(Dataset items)
/-- The j-th record-path sample of a channel in a tick that begins at `us` (R172, R178): none of a slice that delivers
nothing. -/
def State.sampleJ (s : State) (c us j : Nat) (x : SampCtx) (d : Option TickData) (miss : Bool) : State :=
  if !x.run then s
  else match d with
    | some d =>
      let (v, sv) := d.v.getD j (0, false)
      let (i, si) := d.i.getD j (0, false)
      s.sample c (us + j) x v i (sv || si) (decide (j < d.v.length ∧ j < d.i.length)) d.act miss
    | none => s.sample c (us + j) x 0 0 false false false miss

/-- The first sample of a tick where it belongs before the latest strobe, and the end of the grid that it belongs to (R172). -/
def State.samplePre (s : State) (c us : Nat) (d : Option TickData) (miss : Bool) : State :=
  let a := (s.ch c).aper
  let s := match s.preOf c with
    | some x => s.sampleJ c us 0 x d miss
    | none => s
  let s := s.modAper c fun a => { a with pre := none }
  match a.endN with
  | some n => s.endGrid c n
  | none => s

/-- The record-path samples of a channel in a tick of K microseconds (R172, R178). -/
def State.sampleTick (s : State) (c us K : Nat) (d : Option TickData) (miss : Bool) : State :=
  let first := if (s.preOf c).isSome then 1 else 0
  let s := s.samplePre c us d miss
  s.each ((List.range K).drop first) fun s j =>
    let x := s.sampCtx c
    (s.sampleJ c us j x d miss).modAper c (Aper.sampled (s.pos c))

/-- Limiter actions of the tick period that has ended, whatever the engines do (R80). -/
def State.limiters (s : State) (g : Nat) (slots : List SlotIn) : State :=
  s.each (chansOf g) fun s c =>
    let act := (s.ch c).out != .retired && slots.any fun x => x.slot == s.pos c && x.act
    let s := s.modCh c fun h => { h with act := act }
    if act then s.inc .DRV_LIMIT_TICKS c else s

/-- The loop sample of a channel, and the events on loop samples (R168, R185). -/
def State.loopTick (s : State) (c us : Nat) (d : TickData) (miss : Bool) : State :=
  let s := s.modCh c fun h => { h with v := d.lv, i := d.li }
  s.tevBoth c us false miss d.lv d.li

/-! ### Laws of a tick (R113 to R129) -/

/-- The OFF ramp reference of the next law: its start value first, then moved toward 0 by OFF_SLEW × tick period (R128). -/
def State.rampMove (s : State) (c : Nat) (r : LawRun) : LawRun :=
  match r.ramp with
  | none => r
  | some x =>
    if !r.rampOn then { r with rampOn := true }
    else
      let d : Int := s.rd .OFF_SLEW c * s.tickUs (grpOf c) * (2 ^ 23 * 25000000 / spanV (s.rdN .V_RANGE c))
      { r with ramp := some (if x < 0 then (if x + d < 0 then x + d else 0) else if 0 < x - d then x - d else 0) }

/-- A held tick of a channel: its law stays as it was (R129, R343). -/
def State.heldTick (s : State) (c : Nat) : State :=
  (s.countHeld c).modCh c fun h => { h with run := { h.run with ran := false, staged := none, sel := 3 } }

#### [What to produce]
Beginning at the first line of the records, retype exactly every line up to and including the one with "def State.limiters (s".

#### [Response to this exercise]
/-- The j-th record-path sample of a channel in a tick that begins at `us` (R172, R178): none of a slice that delivers
nothing. -/
def State.sampleJ (s : State) (c us j : Nat) (x : SampCtx) (d : Option TickData) (miss : Bool) : State :=
  if !x.run then s
  else match d with
    | some d =>
      let (v, sv) := d.v.getD j (0, false)
      let (i, si) := d.i.getD j (0, false)
      s.sample c (us + j) x v i (sv || si) (decide (j < d.v.length ∧ j < d.i.length)) d.act miss
    | none => s.sample c (us + j) x 0 0 false false false miss

/-- The first sample of a tick where it belongs before the latest strobe, and the end of the grid that it belongs to (R172). -/
def State.samplePre (s : State) (c us : Nat) (d : Option TickData) (miss : Bool) : State :=
  let a := (s.ch c).aper
  let s := match s.preOf c with
    | some x => s.sampleJ c us 0 x d miss
    | none => s
  let s := s.modAper c fun a => { a with pre := none }
  match a.endN with
  | some n => s.endGrid c n
  | none => s

/-- The record-path samples of a channel in a tick of K microseconds (R172, R178). -/
def State.sampleTick (s : State) (c us K : Nat) (d : Option TickData) (miss : Bool) : State :=
  let first := if (s.preOf c).isSome then 1 else 0
  let s := s.samplePre c us d miss
  s.each ((List.range K).drop first) fun s j =>
    let x := s.sampCtx c
    (s.sampleJ c us j x d miss).modAper c (Aper.sampled (s.pos c))

/-- Limiter actions of the tick period that has ended, whatever the engines do (R80). -/
def State.limiters (s : State) (g : Nat) (slots : List SlotIn) : State :=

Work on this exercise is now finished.